INDIANAPOLIS -- A hot defensive coordinator candidate two offseasons ago, former Bears assistant Perry Fewell appeared destined to return to Chicago for reunion with Lovie Smith. The Bears, after all, were searching for a new defensive coordinator after Smith spent 2009 calling the defense while Bob Babich went back to coaching the linebackers. Fewell, an experienced NFL assistant and former interim head coach of the Buffalo Bills, seemed like a natural fit after coaching in Smith's defense during previous stops in Chicago and St. Louis.
Instead, Fewell went to New York and became Tom Coughlin's defensive coordinator. The rationale behind the decision, according to Fewell, was simple: Smith will always call the shots on defense in Chicago, not the person with the title of defensive coordinator.
"I loved coach Lovie Smith and enjoyed my time in Chicago, [but] I knew that was coach Smith's defense," Fewell said Tuesday at Super Bowl XLVI media day. "He is an excellent defensive coach....but I just thought at the time I probably needed to step out on my own and run my own defense.'
"It was always going to be coach Smith's defense, and if I was going to make my mark in coaching, I had to do it Perry Fewell's way. So that's really one of the main reasons I came to New York."
Fewell claims to be still be on good terms with Smith, who eventually promoted respected defensive line coach Rod Marinelli to the role of defensive coordinator.

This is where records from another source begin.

-- ==== Sys2Proof/Machine/CtxOps.lean ====
section
/-! DEFINITION. Shared operations of chapter 06: slots and shares, rows of the context store, swap requests and their
meetings, and the saving and reloading of live contexts. -/

namespace Sys2Proof.Machine

open Sys2Proof

def State.raiseCtx (s : State) (p : Nat) (bit : Fld) : State :=
  s.raise (pgPanel p) bit PANEL_CTX_EVENT_MASK.MASK PANEL_CTX_EVENT_SRC.SOURCE

/-- Count in one of the panel's context counters and set its event bit. -/
def State.countCtx (s : State) (p : Nat) (cnt ev : Fld) : State := (s.inc (pgPanel p) cnt).raiseCtx p ev

def State.ctxCollide (s : State) (p : Nat) : State := s.countCtx p CTX_COLLIDE_CNT.COUNT PANEL_CTX_EVENT.COLLIDE
def State.ctxInvalid (s : State) (p : Nat) : State := s.countCtx p CTX_INVALID_CNT.COUNT PANEL_CTX_EVENT.INVALID
def State.ctxDefer (s : State) (p : Nat) : State := s.countCtx p CTX_GOV_DEFER_CNT.COUNT PANEL_CTX_EVENT.GOV_DEFER
def State.ctxSkip (s : State) (p : Nat) : State := s.countCtx p CTX_SKIP_CNT.COUNT PANEL_CTX_EVENT.SKIP

/-! ### Slots and shares (R156, R163) -/

/-- CTX_SPLIT.LOWER of a column. -/
def State.lowerShare (s : State) (c : Nat) : Nat := s.rd (pgTile c) CTX_SPLIT.LOWER

/-- The number of slots that a panel owns. -/
def State.share (s : State) (p : Nat) : Nat :=
  if p < 288 then s.lowerShare (colOf p) else 256 - s.lowerShare (colOf p)

/-- The tile slot of local index 0 of a panel. -/
def State.shareBase (s : State) (p : Nat) : Nat := if p < 288 then 0 else s.lowerShare (colOf p)

def State.slotOf (s : State) (p i : Nat) : Nat := s.shareBase p + i

/-- LIVE[q] of a panel. -/
def State.live (s : State) (p q : Nat) : Nat := s.rd (pgPanel p) (PANEL_CTX_LIVE.LIVE_Q0.lane q)
def State.setLive (s : State) (p q i : Nat) : State := s.wr (pgPanel p) (PANEL_CTX_LIVE.LIVE_Q0.lane q) i

/-- The panel whose share holds slot `i` of column `c`. -/
def State.slotPanel (s : State) (c i : Nat) : Nat := if i < s.lowerShare c then c else 288 + c

/-- NEXT of slot `i` of column `c` (R163). DESIGN CHOICE: software alone rewrites it; no record of the loader (R444 to R448) carries NEXT. -/
def State.nextSlot (s : State) (c i : Nat) : Nat :=
  let x := nget s.ctxNext (260 * c + i)
  if x ≠ 0 then x - 1
  else if i < s.lowerShare c then (if i + 1 < s.lowerShare c then i + 1 else 0)
  else if i + 1 < 256 then i + 1 else s.lowerShare c

/-- The quarters of a mask. -/
def quartersOf (m : Nat) : List Nat := (List.range 4).filter (bitOf m)

/-! ### The store (R157 to R161) -/

/-- Slots beside the 256: the fallbacks of the Lower and Upper Sail panel (R159), and the hold context (R161). -/
def slotHold : Nat := 258
def fallbackSlot (p : Nat) : Nat := if p < 288 then 256 else 257

def ctxKey (c i r : Nat) : Nat := 8 * (260 * c + i) + r

def State.ctxRow (s : State) (c i r : Nat) : CtxRow := mget (fun _ => ({} : CtxRow)) s.ctx (ctxKey c i r)
def State.setCtxRow (s : State) (c i r : Nat) (x : CtxRow) : State :=
  { s with ctx := mset (fun _ => ({} : CtxRow)) s.ctx (ctxKey c i r) x }

/-- The quarter-state of quarter `q` is VALID (R157). -/
def State.quarterValid (s : State) (c i q : Nat) : Bool := bitOf (nget s.ctxValid (260 * c + i)) q
def State.setQuarterValid (s : State) (c i q : Nat) (b : Bool) : State :=
  let k := 260 * c + i
  let m := nget s.ctxValid k
  let m' := if bitOf m q = b then m else if b then m + 2 ^ q else m - 2 ^ q
  { s with ctxValid := nset s.ctxValid k m' }

/-- The 256 bytes of a row (R158). -/
def rowBytes (x : Row) : List Byte := bytesLE 256 x.toNat

/-- A copy with a fresh CRC, and the check of a copy (R158). -/
def freshCopy (x : Row) : RowCopy := ⟨x, BitVec.ofNat 32 (crc32 (rowBytes x))⟩
def RowCopy.good (x : RowCopy) : Bool := crc32 (rowBytes x.row) == x.crc.toNat

/-- A row is stored in both copies, and its quarter of a slot becomes VALID (R157, R158). A slice that is turned off stores nothing
(R34). -/
def State.storeRow (s : State) (c i r : Nat) (x : Row) : State :=
  if (s.column c).off then s
  else
    let s := s.setCtxRow c i r ⟨freshCopy x, freshCopy x⟩
    if i < 256 then s.setQuarterValid c i (r / 2) true else s

/-- How a row was read (R172, R173). -/
inductive RowRead where
  | ok | repaired | bothBad
  deriving DecidableEq, Repr

/-- Read a row with mirror repair (R172); `parity` is a ROW group parity mismatch during the transfer of copy A (R28). -/
def State.readRow (s : State) (c i r : Nat) (parity : Bool) : Row × RowRead × State :=
  let x := s.ctxRow c i r
  if x.a.good && !parity then (x.a.row, .ok, s)
  else if x.b.good then (x.b.row, .repaired, s.setCtxRow c i r { x with a := x.b })
  else (0, .bothBad, s)

/-- A row that moves to panel `p` now meets a parity mismatch (R28): of the column's ROW group at crossing 1, or for the Upper Sail panel at
crossing 2 or 3. -/
def State.rowMismatch (s : State) (p : Nat) : Bool :=
  (s.column (colOf p)).mismatch.any (fun x => x.1 == s.ns && (x.2 == 1 || 288 ≤ p))

/-- The mismatch has corrupted one row. -/
def State.pastMismatch (s : State) (p : Nat) : State :=
  if s.rowMismatch p then s.setColumn (colOf p) { s.column (colOf p) with mismatch := none } else s

/-- The fallback's row of panel `p`, itself read with mirror repair; zeros where both copies fail (R172, R173). -/
def State.fallbackRow (s : State) (p r : Nat) : Row × State :=
  let (x, k, s) := (s.pastMismatch p).readRow (colOf p) (fallbackSlot p) r (s.rowMismatch p)
  (x, if k = .repaired then s.countCtx p CTX_REPAIR_CNT.COUNT PANEL_CTX_EVENT.REPAIRED else s)

/-- Upsets of stored rows of column `c` take effect. -/
def State.upsetRows (s : State) (c : Nat) (us : List RowUpset) : State :=
  us.foldl (fun s u =>
    let x := s.ctxRow c u.slot u.row
    s.setCtxRow c u.slot u.row ⟨{ x.a with row := x.a.row ^^^ u.a }, { x.b with row := x.b.row ^^^ u.b }⟩) s

/-! ### Requests (R162 to R171) -/

/-- R164: the request is discarded, or its register write rejected. -/
def State.ctxRequestBad (s : State) (p qmask : Nat) (ring : Bool) (index : Nat) : Bool :=
  qmask % 16 == 0 || (qmask % 16 != 15 && !s.quarterMode p) || (!ring && index ≥ s.share p) || s.share p == 0 ||
  !s.committed p || (s.panel p).grounded != 0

"I still love coach Lovie Smith," Fewell said. "I owe him a lot for my success in coaching, some of the philosophies I've adopted. The structure of who were are and what we do, all of that is attributed to him.'
"But I knew coming into the situation [in New York] that we had a good front four. These guys, Jerry Reese who is our general manager, he likes to bring in good defensive ends. So I felt like that would be a good match for me."